As the pubs in my work locale slip into Tier 3, the regulars gather for a final drink on a Thursday night. Not for a final chance to get drunk or drink beer that is being sold off cheap, though some on the socials will paint it that way. Part of it is to show solidarity and support to the staff and business being screwed over again. But part of it is for more personal reasons; to grasp one more night in an environment that is so important to them.
I've written - and rewritten - a piece with this same headline too many times in the last month. The tone of too many were beyond fury. I couldn't help it. I'm always angry these days.
Every draft, every version, ranted at those that have wilfully put ospitality in danger by their choice of phrases. Though the above tweet was mostly agreed with, the small percentile of people that could argue against it stayed with me for days and days. Some would say that they work with and support this industry but they have proven with their tone that they only care about their own drinking habits. They have no regard for the people making, selling, delivering or serving their beer. None.
Every draft made reference to those that have been on holiday this year, those still flying out to Greece. Those from down south that have had weekend breaks in the north. Those that have been travelling to work in sectors such as digital marketing that has no use at present, but isn't been thrown under the proverbial.

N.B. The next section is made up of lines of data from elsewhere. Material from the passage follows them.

/-- SHR rotates row `r` left by `r` positions, all reads before any write; in linear indices too; row 0, and a State of
four equal columns, is unchanged (43_round_transforms.md R92). -/
def Obligations.ShrRotatesEachRow : Prop :=
  ∀ s : State, ∃ t, exec .shr s = .next t ∧
    (∀ row col : Fin 4, cell t.S row col = cell s.S row (col + row)) ∧
    (∀ row col : Fin 4, t.S[4 * col.val + row.val] = s.S[4 * ((col.val + row.val) % 4) + row.val]) ∧
    (∀ col : Fin 4, cell t.S 0 col = cell s.S 0 col) ∧
    ((∀ row col : Fin 4, cell s.S row col = cell s.S row 0) → t.S = s.S) ∧
    s.SameButS t ∧ t.ev = some { opw := 0x140, before := s.S, after := t.S }

/-- MIX multiplies each column by the matrix with first row 02 03 01 01, and the sequencer issues it in rounds 1..9 only
(43_round_transforms.md R93, R94). -/
def Obligations.MixMultipliesEachColumn : Prop :=
  (∀ s : State, ∃ t, exec .mix s = .next t ∧
    (∀ c : Fin 4,
      cell t.S 0 c = gfmul (cell s.S 0 c) 0x02 ^^^ gfmul (cell s.S 1 c) 0x03 ^^^ cell s.S 2 c ^^^ cell s.S 3 c ∧
      cell t.S 1 c = cell s.S 0 c ^^^ gfmul (cell s.S 1 c) 0x02 ^^^ gfmul (cell s.S 2 c) 0x03 ^^^ cell s.S 3 c ∧
      cell t.S 2 c = cell s.S 0 c ^^^ cell s.S 1 c ^^^ gfmul (cell s.S 2 c) 0x02 ^^^ gfmul (cell s.S 3 c) 0x03 ∧
      cell t.S 3 c = gfmul (cell s.S 0 c) 0x03 ^^^ cell s.S 1 c ^^^ cell s.S 2 c ^^^ gfmul (cell s.S 3 c) 0x02) ∧
    s.SameButS t ∧ t.ev = some { opw := 0x180, before := s.S, after := t.S }) ∧
  (∀ p : Position, opAt p = some 0x180 → 1 ≤ p.R.toNat ∧ p.R.toNat ≤ 9)

/-- ARK `r` XORs word `W[4r + col]` onto column `col`, byte `row` onto row `row`; done twice with the same round key it
gives `S` back (43_round_transforms.md R95). -/
def Obligations.ArkXorsTheRoundKey : Prop :=
  (∀ (r : Nat) (hr : r < 11) (s : State), ∃ t, exec (.ark (BitVec.ofNat 6 r)) s = .next t ∧
    (∀ row col : Fin 4, cell t.S row col = cell s.S row col ^^^ s.W[4 * r + col.val][row.val]) ∧
    s.SameButS t ∧ t.ev = some { opw := BitVec.ofNat 10 (0x0C0 + r), before := s.S, after := t.S }) ∧
  (∀ (r : BitVec 6) (s t u : State), exec (.ark r) s = .next t → exec (.ark r) t = .next u → u.S = s.S)

/-- START, by cases: accepted with length 16; accepted with another length; ignored while busy or beside a reset. In a
step, BUSY or ERRF becomes 1 and DONE 0 (44_sequencer.md R101). -/
def Obligations.StartBeginsARun : Prop :=
  (∀ s : State, s.input.RST = false → s.pc.PH.acceptsStart = true → s.input.KEYLEN = 16 →
    exec .start s = .next
      { s with
        S := zeroBlock, W := zeroSchedule, CT := zeroBlock, KEYR := s.input.KEY, PTR := s.input.PT
        ERR := .none, pc := { PH := .kexp, KI := 0, R := 0, OPS := .sub }, ev := none }) ∧
  (∀ s : State, s.input.RST = false → s.pc.PH.acceptsStart = true → s.input.KEYLEN ≠ 16 →
    exec .start s = .next
      { s with
        S := zeroBlock, W := zeroSchedule, CT := zeroBlock, KEYR := zeroBlock, PTR := zeroBlock
        ERR := .invalidKeyLength, pc := { PH := .error, KI := 0, R := 0, OPS := .sub }, ev := none }) ∧
  (∀ s : State, s.input.RST = true ∨ s.pc.PH.isBusy = true → exec .start s = .next s) ∧
  (∀ s : State, s.pc.isWaiting = true → s.input.RST = false → s.input.START = true →
    ∃ t, step s = .next t ∧ t.BUSY = decide (s.input.KEYLEN = 16) ∧ t.ERRF = decide (s.input.KEYLEN ≠ 16) ∧
      t.DONE = false)

/-- RESET leaves every register at its reset value, in any state, the outputs at 0 and no event (10_state.md R25). -/
def Obligations.ResetLeavesTheResetValues : Prop :=
  ∀ s : State, ∃ t, exec .reset s = .next t ∧ (∀ row col : Fin 4, cell t.S row col = 0) ∧
    (∀ (i : Fin 44) (j : Fin 4), t.W[i.val][j.val] = 0) ∧ (∀ j : Fin 16, t.KEYR[j.val] = 0) ∧
    (∀ j : Fin 16, t.PTR[j.val] = 0) ∧ (∀ j : Fin 16, t.CT[j.val] = 0) ∧ t.PC_OUT = (0, 0, 0, 0) ∧ t.ERR_OUT = 0 ∧
    t.BUSY = false ∧ t.DONE = false ∧ t.ERRF = false ∧ t.ev = none ∧ t.inputs = s.inputs

/-- The seven data operations complete on any state and raise nothing: `ERR` is unchanged, and `PH` is not ERROR unless it
was; and a busy step neither changes `ERR` nor goes to ERROR. `XTIME`, `GFMUL` and `SubByte` are total functions of bytes
and have no state to raise in (60_exceptions.md R137). START and RESET: `StartBeginsARun`, `ResetLeavesTheResetValues`. -/
def Obligations.DataOperationsCannotFail : Prop :=
  (∀ (i : Instr) (s : State), i.WellFormed = true → i ≠ .start → i ≠ .reset →
    ∃ t, exec i s = .next t ∧ t.ERR = s.ERR ∧ t.ERR_OUT = s.ERR_OUT ∧ (t.pc.PH = .error → s.pc.PH = .error)) ∧
  (∀ s : State, s.isBusyReachable = true → s.input.RST = false →
    ∃ t, step s = .next t ∧ t.ERR = s.ERR ∧ t.ERRF = false)

/-! The exception, and what may write what (60_exceptions.md, 20_memory.md R36) -/

/-- The trap entry: data registers zero, `ERR = 1`, pc (ERROR,0,0,0), ERRF 1, ERR_OUT 1, BUSY 0, DONE 0, no event, no
saved value; `ERR` becomes 1 in no other way (60_exceptions.md R131, R134). -/
def Obligations.InvalidKeyLengthIsTaken : Prop :=
  (∀ s : State, s.pc.isWaiting = true → s.input.RST = false → s.input.START = true → s.input.KEYLEN ≠ 16 →
    ∃ t, step s = .next t ∧ t.S = zeroBlock ∧ t.W = zeroSchedule ∧ t.CT = zeroBlock ∧ t.KEYR = zeroBlock ∧
      t.PTR = zeroBlock ∧ t.ERR = .invalidKeyLength ∧ t.pc = { PH := .error, KI := 0, R := 0, OPS := .sub } ∧
      t.ERRF = true ∧ t.ERR_OUT = 1 ∧ t.BUSY = false ∧ t.DONE = false ∧ t.ev = none ∧ t.inputs = s.inputs.tail) ∧
  (∀ s t : State, step s = .next t → t.ERR = .invalidKeyLength → s.ERR ≠ .invalidKeyLength →
    s.pc.isWaiting = true ∧ s.input.RST = false ∧ s.input.START = true ∧ s.input.KEYLEN ≠ 16)

/-- ERROR is left only by START with length 16, which clears `ERR` and begins a run, or by reset; START with another
length enters it again; there is no other way out (60_exceptions.md R135). -/
def Obligations.ErrorIsLeftOnlyByStartOrReset : Prop :=
  ∀ s : State, s.pc = Position.error → ∃ t, step s = .next t ∧
    (s.input.RST = true → t.pc = Position.idle ∧ t.ERR = .none) ∧
    (s.input.RST = false → s.input.START = true → s.input.KEYLEN = 16 → t.pc = Position.kexp 0 ∧ t.ERR = .none ∧
      t.KEYR = s.input.KEY ∧ t.PTR = s.input.PT ∧ t.S = zeroBlock ∧ t.W = zeroSchedule ∧ t.CT = zeroBlock) ∧
    (s.input.RST = false → s.input.START = true → s.input.KEYLEN ≠ 16 →
      t.pc = Position.error ∧ t.ERR = .invalidKeyLength) ∧
    (s.input.RST = false → s.input.START = false → s.SameRegisters t)

/-- An instruction changes only the bytes of its destination, over all six index spaces, and no operation but START and
RESET changes `ERR`: derived in the spec (20_memory.md R36). That `exec` of an operation leaves the pc is the model's
choice (log entry 8): the write of the pc that R36 gives every operation is made by `step`, after `exec` (44_sequencer.md
R106), and `StepRunsTheDecodedOperation` states it. -/
def Obligations.InstructionsWriteOnlyTheirDestination : Prop :=
  ∀ (i : Instr) (s t : State), exec i s = .next t →
    (∀ (a : Space) (k : Nat), writesByte i a k = false → t.byteAt a k = s.byteAt a k) ∧
    t.inputs = s.inputs ∧ (i ≠ .start → i ≠ .reset → t.pc = s.pc ∧ t.ERR = s.ERR)

/-- Once complete, the schedule changes only by an accepted START, which zeroises it whatever the key, or by reset
(42_key_schedule.md R87). -/
def Obligations.ScheduleIsImmutableOnceBuilt : Prop :=
  (∀ s t : State, s.pc.PH = .load ∨ s.pc.PH = .round ∨ s.pc.PH = .store ∨ s.pc.PH = .done → step s = .next t →
    s.input.RST = false → (s.pc.isWaiting = false ∨ s.input.START = false) → t.W = s.W) ∧
  (∀ s t : State, s.pc.isWaiting = true → s.input.RST = false → s.input.START = true → step s = .next t →
    t.W = zeroSchedule)

/-! Invariants that every step keeps (10_state.md R17, R18, R24, 70_reset_and_hazards.md R155, R161) -/

/-- Every step keeps the position among the 89 and `ERR = 1` exactly in ERROR. Derived in the spec (10_state.md R18,
70_reset_and_hazards.md R161). -/
def Obligations.EveryStepKeepsThePositionCanonical : Prop :=
  ∀ s t : State, s.Canonical → step s = .next t → t.Canonical

/-- Every step keeps `CT` zero outside DONE. Derived in the spec (70_reset_and_hazards.md R155). -/
def Obligations.EveryStepKeepsCtZeroUnlessDone : Prop :=
  ∀ s t : State, s.CtZeroUnlessDone → step s = .next t → t.CtZeroUnlessDone

/-- Every step keeps the run invariant: the schedule is the expansion of the latched key as far as built, `S` is the
value of the run at this position, and in DONE `CT` is the ciphertext. Derived in the spec (10_state.md R24). -/
def Obligations.EveryStepKeepsTheRunInvariant : Prop :=
  ∀ s t : State, s.RunInvariant → step s = .next t → t.RunInvariant

/-- The reset state meets the run invariant. -/
def Obligations.ResetMeetsTheRunInvariant : Prop := State.reset.RunInvariant

/-- The status outputs are functions of `PH`; at most one is 1, and all are 0 exactly in IDLE (10_state.md R19). Beside
them what the other ports of R21 show: the codes of `PH` and `OPS` (R16) with `KI` and `R`, the code of `ERR` (R18), `CT`,
`W` and `S`. The four fields of `PC_OUT` stand apart: how they are packed is not claimed (log entry 10). -/
def Obligations.StatusOutputsFollowThePhase : Prop :=
  (∀ s : State,
    (s.BUSY = true ↔ s.pc.PH = .kexp ∨ s.pc.PH = .load ∨ s.pc.PH = .round ∨ s.pc.PH = .store) ∧
    (s.DONE = true ↔ s.pc.PH = .done) ∧ (s.ERRF = true ↔ s.pc.PH = .error) ∧
    ¬(s.BUSY = true ∧ s.DONE = true) ∧ ¬(s.BUSY = true ∧ s.ERRF = true) ∧ ¬(s.DONE = true ∧ s.ERRF = true) ∧
    ((s.BUSY = false ∧ s.DONE = false ∧ s.ERRF = false) ↔ s.pc.PH = .idle)) ∧
  (∀ s : State,
    (s.PC_OUT.1 = 0 ↔ s.pc.PH = .idle) ∧ (s.PC_OUT.1 = 1 ↔ s.pc.PH = .kexp) ∧ (s.PC_OUT.1 = 2 ↔ s.pc.PH = .load) ∧
    (s.PC_OUT.1 = 3 ↔ s.pc.PH = .round) ∧ (s.PC_OUT.1 = 4 ↔ s.pc.PH = .store) ∧ (s.PC_OUT.1 = 5 ↔ s.pc.PH = .done) ∧
    (s.PC_OUT.1 = 6 ↔ s.pc.PH = .error) ∧ s.PC_OUT.1 ≠ 7 ∧ s.PC_OUT.2.1 = s.pc.KI ∧ s.PC_OUT.2.2.1 = s.pc.R ∧
    (s.PC_OUT.2.2.2 = 0 ↔ s.pc.OPS = .sub) ∧ (s.PC_OUT.2.2.2 = 1 ↔ s.pc.OPS = .shr) ∧
    (s.PC_OUT.2.2.2 = 2 ↔ s.pc.OPS = .mix) ∧ (s.PC_OUT.2.2.2 = 3 ↔ s.pc.OPS = .ark)) ∧
  (∀ s : State,
    (s.ERR_OUT = 0 ↔ s.ERR = .none) ∧ (s.ERR_OUT = 1 ↔ s.ERR = .invalidKeyLength) ∧ s.CT_OUT = s.CT ∧ s.DBG_W = s.W ∧
    ∀ row col : Fin 4, s.DBG_S row col = s.S[4 * col.val + row.val])

/-! The combinational functions (40_gf_multiplier.md, 41_sbox.md, 42_key_schedule.md, 43_round_transforms.md) -/

/-- XTIME bit by bit, and it is a bijection. Derived in the spec (40_gf_multiplier.md R61). -/
def Obligations.XtimeBitEquations : Prop :=
  (∀ b : Byte,
    (xtime b).getLsbD 7 = b.getLsbD 6 ∧ (xtime b).getLsbD 6 = b.getLsbD 5 ∧ (xtime b).getLsbD 5 = b.getLsbD 4 ∧
    (xtime b).getLsbD 4 = (b.getLsbD 3 ^^ b.getLsbD 7) ∧ (xtime b).getLsbD 3 = (b.getLsbD 2 ^^ b.getLsbD 7) ∧
    (xtime b).getLsbD 2 = b.getLsbD 1 ∧ (xtime b).getLsbD 1 = (b.getLsbD 0 ^^ b.getLsbD 7) ∧
    (xtime b).getLsbD 0 = b.getLsbD 7) ∧
  Function.Bijective xtime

It is anger and it is frustration at the entire situation. And it is divisive.
In the pub, as it prepared for more weeks of closure, it was time to delete those drafts and start again.
For all the weeks of restrictive measures, all the weeks of changing protocols, training staff, dealing with argumentative customers trying to flaunt rules, retraining staff when measures change, worrying 24 hours a day whether the business will survive on 50%+ less turnover, have been for nothing for those entering Tier 3. Instead, they will continue to be used as the scapegoat; the placebo. An entire industry has been judged to be the limping foal at the back of the herd to be sacrificed.
I look at my mate who works in a bar, smiling through a final night of socialising in the pub. Pubs mean everything to them. They love their job but there might not be one to come back to. "I have £27 in my bank" they reveal to me later on, through a forced smile.
Those that have raised the issues of mental health detriment this year by restrictions haven't considered the impact on the workers in this industry. And they certainly haven't considered the effect on customers who rely on the pub either.
It is back to drinking at home for them. But unlike the sunny garden beers of May, whilst embracing a unique situation, it is a quiet solo glass in front of the television. An attempt to block out the noises of inside. Just one more to help you sleep...
No, I don't really think like the
sentence in the title of this piece. Yet, even if I did would I callously
express it and then indignantly stand by it when questioned? I don't know. I
can't find the mindset of those that thoughtlessly threw an entire sector to
the wolves. But they've won tonight. My anger may not have subsided but it is
time to stop being divisive. Hopefully, they will realise soon the impact it is
having on people’s careers and mental health. And the hurt caused when you are continuously the figure of people's blame.
For the rest, the struggle continues. The physical exhaustion can be rested out. The knee pain might subside. But the sleepless nights will continue. The loneliness will come creeping back. The income hit will be challenging. The mental demons will be fought tirelessly.
The real costs have yet to be revealed.